PROBLEM STATEMENT: For every line in the entries that contains "paramsValid", show the whole line.
————————
-- ==== Sys2Proof/Laws/State.lean ====
section
/-!
SUPPORT. What each named change of a sub-structure leaves and writes, one lemma per field, so that no later proof
unfolds a record update.
-/

namespace Sys2Proof.Machine

/-! ### One element of a vector -/

@[simp] theorem updV_get {α : Type} {n : Nat} (v : Vector α n) (i : Fin n) (f : α → α) (k : Nat) (h : k < n) :
    (updV v i f)[k] = if i.val = k then f v[k] else v[k] := by
  unfold updV
  rw [Vector.getElem_set]
  split
  · next e => subst e; rfl
  · rfl

theorem updV_self {α : Type} {n : Nat} (v : Vector α n) (i : Fin n) (f : α → α) : (updV v i f)[i] = f v[i] := by
  simp

theorem updV_other {α : Type} {n : Nat} (v : Vector α n) (i j : Fin n) (f : α → α) (h : i ≠ j) :
    (updV v i f)[j] = v[j] := by
  have : i.val ≠ j.val := fun e => h (Fin.ext e)
  simp [this]

/-! ### modSlot -/

section
variable (s : State) (k : Slot) (f : SlotSt → SlotSt)

@[simp] theorem State.modSlot_now : (s.modSlot k f).now = s.now := id rfl
@[simp] theorem State.modSlot_tick : (s.modSlot k f).tick = s.tick := id rfl
@[simp] theorem State.modSlot_free : (s.modSlot k f).free = s.free := id rfl
@[simp] theorem State.modSlot_params : (s.modSlot k f).params = s.params := id rfl
@[simp] theorem State.modSlot_paramsValid : (s.modSlot k f).paramsValid = s.paramsValid := id rfl
@[simp] theorem State.modSlot_doors : (s.modSlot k f).doors = s.doors := id rfl
@[simp] theorem State.modSlot_obst : (s.modSlot k f).obst = s.obst := id rfl
@[simp] theorem State.modSlot_axes : (s.modSlot k f).axes = s.axes := id rfl
@[simp] theorem State.modSlot_axMods : (s.modSlot k f).axMods = s.axMods := id rfl
@[simp] theorem State.modSlot_field : (s.modSlot k f).field = s.field := id rfl
@[simp] theorem State.modSlot_load : (s.modSlot k f).load = s.load := id rfl
@[simp] theorem State.modSlot_supply : (s.modSlot k f).supply = s.supply := id rfl
@[simp] theorem State.modSlot_energy : (s.modSlot k f).energy = s.energy := id rfl
@[simp] theorem State.modSlot_power : (s.modSlot k f).power = s.power := id rfl
@[simp] theorem State.modSlot_pair : (s.modSlot k f).pair = s.pair := id rfl
@[simp] theorem State.modSlot_ports : (s.modSlot k f).ports = s.ports := id rfl
@[simp] theorem State.modSlot_can : (s.modSlot k f).can = s.can := id rfl
@[simp] theorem State.modSlot_panel : (s.modSlot k f).panel = s.panel := id rfl
@[simp] theorem State.modSlot_time : (s.modSlot k f).time = s.time := id rfl
@[simp] theorem State.modSlot_journal : (s.modSlot k f).journal = s.journal := id rfl
@[simp] theorem State.modSlot_update : (s.modSlot k f).update = s.update := id rfl
@[simp] theorem State.modSlot_restart : (s.modSlot k f).restart = s.restart := id rfl
@[simp] theorem State.modSlot_pending : (s.modSlot k f).pending = s.pending := id rfl
@[simp] theorem State.modSlot_frame_slots : (s.modSlot k f).frame.slots = updV s.frame.slots k f := id rfl

end

/-! ### modDoor -/

section
variable (s : State) (d : Doorway) (f : DoorSt → DoorSt)

@[simp] theorem State.modDoor_now : (s.modDoor d f).now = s.now := id rfl
@[simp] theorem State.modDoor_tick : (s.modDoor d f).tick = s.tick := id rfl
@[simp] theorem State.modDoor_free : (s.modDoor d f).free = s.free := id rfl
@[simp] theorem State.modDoor_params : (s.modDoor d f).params = s.params := id rfl
@[simp] theorem State.modDoor_paramsValid : (s.modDoor d f).paramsValid = s.paramsValid := id rfl
@[simp] theorem State.modDoor_frame : (s.modDoor d f).frame = s.frame := id rfl
@[simp] theorem State.modDoor_obst : (s.modDoor d f).obst = s.obst := id rfl
@[simp] theorem State.modDoor_axes : (s.modDoor d f).axes = s.axes := id rfl
@[simp] theorem State.modDoor_axMods : (s.modDoor d f).axMods = s.axMods := id rfl
@[simp] theorem State.modDoor_field : (s.modDoor d f).field = s.field := id rfl
@[simp] theorem State.modDoor_load : (s.modDoor d f).load = s.load := id rfl
@[simp] theorem State.modDoor_supply : (s.modDoor d f).supply = s.supply := id rfl
@[simp] theorem State.modDoor_energy : (s.modDoor d f).energy = s.energy := id rfl
@[simp] theorem State.modDoor_power : (s.modDoor d f).power = s.power := id rfl
@[simp] theorem State.modDoor_pair : (s.modDoor d f).pair = s.pair := id rfl
@[simp] theorem State.modDoor_ports : (s.modDoor d f).ports = s.ports := id rfl
@[simp] theorem State.modDoor_can : (s.modDoor d f).can = s.can := id rfl
@[simp] theorem State.modDoor_panel : (s.modDoor d f).panel = s.panel := id rfl
@[simp] theorem State.modDoor_time : (s.modDoor d f).time = s.time := id rfl
@[simp] theorem State.modDoor_journal : (s.modDoor d f).journal = s.journal := id rfl
@[simp] theorem State.modDoor_update : (s.modDoor d f).update = s.update := id rfl
@[simp] theorem State.modDoor_restart : (s.modDoor d f).restart = s.restart := id rfl
@[simp] theorem State.modDoor_pending : (s.modDoor d f).pending = s.pending := id rfl
@[simp] theorem State.modDoor_doors_door : (s.modDoor d f).doors.door = updV s.doors.door d f := id rfl

end

/-! ### modObst -/

section
variable (s : State) (d : Doorway) (f : ObstSt → ObstSt)

@[simp] theorem State.modObst_now : (s.modObst d f).now = s.now := id rfl
@[simp] theorem State.modObst_tick : (s.modObst d f).tick = s.tick := id rfl
@[simp] theorem State.modObst_free : (s.modObst d f).free = s.free := id rfl
@[simp] theorem State.modObst_params : (s.modObst d f).params = s.params := id rfl
@[simp] theorem State.modObst_paramsValid : (s.modObst d f).paramsValid = s.paramsValid := id rfl
@[simp] theorem State.modObst_frame : (s.modObst d f).frame = s.frame := id rfl
@[simp] theorem State.modObst_doors : (s.modObst d f).doors = s.doors := id rfl
@[simp] theorem State.modObst_axes : (s.modObst d f).axes = s.axes := id rfl
@[simp] theorem State.modObst_axMods : (s.modObst d f).axMods = s.axMods := id rfl
@[simp] theorem State.modObst_field : (s.modObst d f).field = s.field := id rfl
@[simp] theorem State.modObst_load : (s.modObst d f).load = s.load := id rfl
@[simp] theorem State.modObst_supply : (s.modObst d f).supply = s.supply := id rfl
@[simp] theorem State.modObst_energy : (s.modObst d f).energy = s.energy := id rfl
@[simp] theorem State.modObst_power : (s.modObst d f).power = s.power := id rfl
@[simp] theorem State.modObst_pair : (s.modObst d f).pair = s.pair := id rfl
@[simp] theorem State.modObst_ports : (s.modObst d f).ports = s.ports := id rfl
@[simp] theorem State.modObst_can : (s.modObst d f).can = s.can := id rfl
@[simp] theorem State.modObst_panel : (s.modObst d f).panel = s.panel := id rfl
@[simp] theorem State.modObst_time : (s.modObst d f).time = s.time := id rfl
@[simp] theorem State.modObst_journal : (s.modObst d f).journal = s.journal := id rfl
@[simp] theorem State.modObst_update : (s.modObst d f).update = s.update := id rfl
@[simp] theorem State.modObst_restart : (s.modObst d f).restart = s.restart := id rfl
@[simp] theorem State.modObst_pending : (s.modObst d f).pending = s.pending := id rfl
@[simp] theorem State.modObst_obst : (s.modObst d f).obst = updV s.obst d f := id rfl

end

/-! ### modAxis -/

section
variable (s : State) (a : Axis) (f : AxisSt → AxisSt)

@[simp] theorem State.modAxis_now : (s.modAxis a f).now = s.now := id rfl
@[simp] theorem State.modAxis_tick : (s.modAxis a f).tick = s.tick := id rfl
@[simp] theorem State.modAxis_free : (s.modAxis a f).free = s.free := id rfl
@[simp] theorem State.modAxis_params : (s.modAxis a f).params = s.params := id rfl
@[simp] theorem State.modAxis_paramsValid : (s.modAxis a f).paramsValid = s.paramsValid := id rfl
@[simp] theorem State.modAxis_frame : (s.modAxis a f).frame = s.frame := id rfl
@[simp] theorem State.modAxis_doors : (s.modAxis a f).doors = s.doors := id rfl
@[simp] theorem State.modAxis_obst : (s.modAxis a f).obst = s.obst := id rfl
@[simp] theorem State.modAxis_axMods : (s.modAxis a f).axMods = s.axMods := id rfl
@[simp] theorem State.modAxis_field : (s.modAxis a f).field = s.field := id rfl
@[simp] theorem State.modAxis_load : (s.modAxis a f).load = s.load := id rfl
@[simp] theorem State.modAxis_supply : (s.modAxis a f).supply = s.supply := id rfl
@[simp] theorem State.modAxis_energy : (s.modAxis a f).energy = s.energy := id rfl
@[simp] theorem State.modAxis_power : (s.modAxis a f).power = s.power := id rfl
@[simp] theorem State.modAxis_pair : (s.modAxis a f).pair = s.pair := id rfl
@[simp] theorem State.modAxis_ports : (s.modAxis a f).ports = s.ports := id rfl
@[simp] theorem State.modAxis_can : (s.modAxis a f).can = s.can := id rfl
@[simp] theorem State.modAxis_panel : (s.modAxis a f).panel = s.panel := id rfl
@[simp] theorem State.modAxis_time : (s.modAxis a f).time = s.time := id rfl
@[simp] theorem State.modAxis_journal : (s.modAxis a f).journal = s.journal := id rfl
@[simp] theorem State.modAxis_update : (s.modAxis a f).update = s.update := id rfl
@[simp] theorem State.modAxis_restart : (s.modAxis a f).restart = s.restart := id rfl
@[simp] theorem State.modAxis_pending : (s.modAxis a f).pending = s.pending := id rfl
@[simp] theorem State.modAxis_axes : (s.modAxis a f).axes = updV s.axes a f := id rfl

end

/-! ### modAxMod -/

section
variable (s : State) (a : Axis) (f : AxModSt → AxModSt)

@[simp] theorem State.modAxMod_now : (s.modAxMod a f).now = s.now := id rfl
@[simp] theorem State.modAxMod_tick : (s.modAxMod a f).tick = s.tick := id rfl
@[simp] theorem State.modAxMod_free : (s.modAxMod a f).free = s.free := id rfl
@[simp] theorem State.modAxMod_params : (s.modAxMod a f).params = s.params := id rfl
@[simp] theorem State.modAxMod_paramsValid : (s.modAxMod a f).paramsValid = s.paramsValid := id rfl
@[simp] theorem State.modAxMod_frame : (s.modAxMod a f).frame = s.frame := id rfl
@[simp] theorem State.modAxMod_doors : (s.modAxMod a f).doors = s.doors := id rfl
@[simp] theorem State.modAxMod_obst : (s.modAxMod a f).obst = s.obst := id rfl
@[simp] theorem State.modAxMod_axes : (s.modAxMod a f).axes = s.axes := id rfl
@[simp] theorem State.modAxMod_field : (s.modAxMod a f).field = s.field := id rfl
@[simp] theorem State.modAxMod_load : (s.modAxMod a f).load = s.load := id rfl
@[simp] theorem State.modAxMod_supply : (s.modAxMod a f).supply = s.supply := id rfl
@[simp] theorem State.modAxMod_energy : (s.modAxMod a f).energy = s.energy := id rfl
@[simp] theorem State.modAxMod_power : (s.modAxMod a f).power = s.power := id rfl
@[simp] theorem State.modAxMod_pair : (s.modAxMod a f).pair = s.pair := id rfl
@[simp] theorem State.modAxMod_ports : (s.modAxMod a f).ports = s.ports := id rfl
@[simp] theorem State.modAxMod_can : (s.modAxMod a f).can = s.can := id rfl
@[simp] theorem State.modAxMod_panel : (s.modAxMod a f).panel = s.panel := id rfl
@[simp] theorem State.modAxMod_time : (s.modAxMod a f).time = s.time := id rfl
@[simp] theorem State.modAxMod_journal : (s.modAxMod a f).journal = s.journal := id rfl
@[simp] theorem State.modAxMod_update : (s.modAxMod a f).update = s.update := id rfl
@[simp] theorem State.modAxMod_restart : (s.modAxMod a f).restart = s.restart := id rfl
@[simp] theorem State.modAxMod_pending : (s.modAxMod a f).pending = s.pending := id rfl
@[simp] theorem State.modAxMod_axMods : (s.modAxMod a f).axMods = updV s.axMods a f := id rfl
————————
ANSWER TO THIS TASK:
@[simp] theorem State.modSlot_paramsValid : (s.modSlot k f).paramsValid = s.paramsValid := id rfl
@[simp] theorem State.modDoor_paramsValid : (s.modDoor d f).paramsValid = s.paramsValid := id rfl
@[simp] theorem State.modObst_paramsValid : (s.modObst d f).paramsValid = s.paramsValid := id rfl
@[simp] theorem State.modAxis_paramsValid : (s.modAxis a f).paramsValid = s.paramsValid := id rfl
@[simp] theorem State.modAxMod_paramsValid : (s.modAxMod a f).paramsValid = s.paramsValid := id rfl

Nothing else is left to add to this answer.